Only some lines are wanted. Transcribe, exactly, the lines below from the line with "no other line" up to and including the line with "(∀ (b : Byte)".

═══ RECORDS FOR THIS TASK

/-- What the pins show. TXD is high while RESETN is low and while no frame is sent; a frame goes out
byte after byte without idle time, each with a low start bit, its eight bits least significant first and
a high stop bit, the line high before the first start bit; and the ten bits of a byte sampled on RXD
spell that byte whatever the stop bit (R173). In EXCITE a sheet's driver drives its burst's frequency
over the X coils of the burst that lie on that sheet, against EXA for sheet 0 and EXB for sheet 1; in
LISTEN the sheet samples its burst's bands on the same X coils and, but for a PROBE, on its Y coils;
no other line is driven or sampled, and none of a sheet that the layout does not have (R1, R6, R11, R13
to R16). -/
def Obligations.PinsShowLineAndCoils : Prop :=
  (∀ s : State,
    ((s.pins.resetLow = true ∨ s.lnk.tx = none) → s.txd = true)
    ∧ (∀ x, s.pins.resetLow = false → s.lnk.tx = some x →
      let bit := if s.pins.linkFast then 1 else 3
      (10 * x.bytes.length * bit < x.left → s.txd = true)
      ∧ (∀ k j d, k < x.bytes.length → j < 10 → d < bit →
          x.left + (10 * k + j) * bit + d = 10 * x.bytes.length * bit →
          s.txd = (if j = 0 then false else if j = 9 then true
            else (x.bytes.getD k 0).getLsbD (j - 1)))))
  ∧ (∀ (b : Byte) (stop : Bool),
      sampledByte (false :: (List.range 8).map b.getLsbD ++ [stop]) = b)
  ∧ (∀ (s : State) (sh : Sheet) (b : Burst),
    (sh = .s1 → s.cfe.layout = .dual) → s.burstAt sh = some b →
    let p := s.cfe.panel
    let first := if sh = .s0 then 0 else p.n0
    let count := if sh = .s0 then p.n0 else p.n1
    let onSheet := fun i => s.cfe.layout = .dual → if sh = .s0 then i < p.n0 else p.n0 ≤ i
    let xBase := if sh = .s0 then 0 else 160
    let yBase := if s.cfe.layout = .single then 192 else if sh = .s0 then 96 else 256
    let tips : Channel → Nat := (⟨470, 530, 590, 650⟩ : PerChannel Nat).get
    let collars : Channel → Nat := (⟨440, 500, 560, 620⟩ : PerChannel Nat).get
    let xOf := fun l => match b with
      | .probe => ∃ k, k < count ∧ l = xBase + k
      | .tip _ wx _ _ => ∃ i, wx ≤ i ∧ i ≤ wx + 8 ∧ onSheet i ∧ l = xBase + (i - first)
      | .collar _ wx _ _ => ∃ i, wx ≤ i ∧ i ≤ wx + 8 ∧ onSheet i ∧ l = xBase + (i - first)
      | .search _ n => ∃ k, 16 * n ≤ k ∧ k ≤ 16 * n + 15 ∧ k < count ∧ l = xBase + k
    let yOf := fun l => match b with
      | .probe => False
      | .tip _ _ wy _ => ∃ j, wy ≤ j ∧ j ≤ wy + 8 ∧ l = yBase + j
      | .collar _ _ wy _ => ∃ j, wy ≤ j ∧ j ≤ wy + 8 ∧ l = yBase + j
      | .search _ _ => ∃ j, j < p.yCount ∧ l = yBase + j
    ((s.engine sh).st = .excite → match b with
      | .probe => s.driveOn sh = none
      | .tip c _ _ _ => ∃ lines, s.driveOn sh
            = some ⟨tips c, lines, if sh = .s0 then .exa else .exb⟩ ∧ ∀ l, l ∈ lines ↔ xOf l
      | .collar c _ _ _ => ∃ lines, s.driveOn sh
            = some ⟨collars c, lines, if sh = .s0 then .exa else .exb⟩ ∧ ∀ l, l ∈ lines ↔ xOf l
      | .search c _ => ∃ lines, s.driveOn sh
            = some ⟨tips c, lines, if sh = .s0 then .exa else .exb⟩ ∧ ∀ l, l ∈ lines ↔ xOf l)
    ∧ ((s.engine sh).st ≠ .excite → s.driveOn sh = none)
    ∧ ((s.engine sh).st = .listen → ∃ m, s.samplesOn sh = some m
        ∧ m.bands = (match b with
          | .probe => [.tip .c0, .tip .c1, .tip .c2, .tip .c3]
          | .tip c _ _ _ => [.tip c]
          | .collar c _ _ _ => [.collar c]
          | .search c _ => [.tip c])
        ∧ (∀ l, l ∈ m.x ↔ xOf l) ∧ (∀ l, l ∈ m.y ↔ yOf l))
    ∧ ((s.engine sh).st ≠ .listen → s.samplesOn sh = none))
  ∧ (∀ s : State, s.cfe.layout = .single → s.driveOn .s1 = none ∧ s.samplesOn .s1 = none)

══════

=== RESULT OF THE TASK ===
no other line is driven or sampled, and none of a sheet that the layout does not have (R1, R6, R11, R13
to R16). -/
def Obligations.PinsShowLineAndCoils : Prop :=
  (∀ s : State,
    ((s.pins.resetLow = true ∨ s.lnk.tx = none) → s.txd = true)
    ∧ (∀ x, s.pins.resetLow = false → s.lnk.tx = some x →
      let bit := if s.pins.linkFast then 1 else 3
      (10 * x.bytes.length * bit < x.left → s.txd = true)
      ∧ (∀ k j d, k < x.bytes.length → j < 10 → d < bit →
          x.left + (10 * k + j) * bit + d = 10 * x.bytes.length * bit →
          s.txd = (if j = 0 then false else if j = 9 then true
            else (x.bytes.getD k 0).getLsbD (j - 1)))))
  ∧ (∀ (b : Byte) (stop : Bool),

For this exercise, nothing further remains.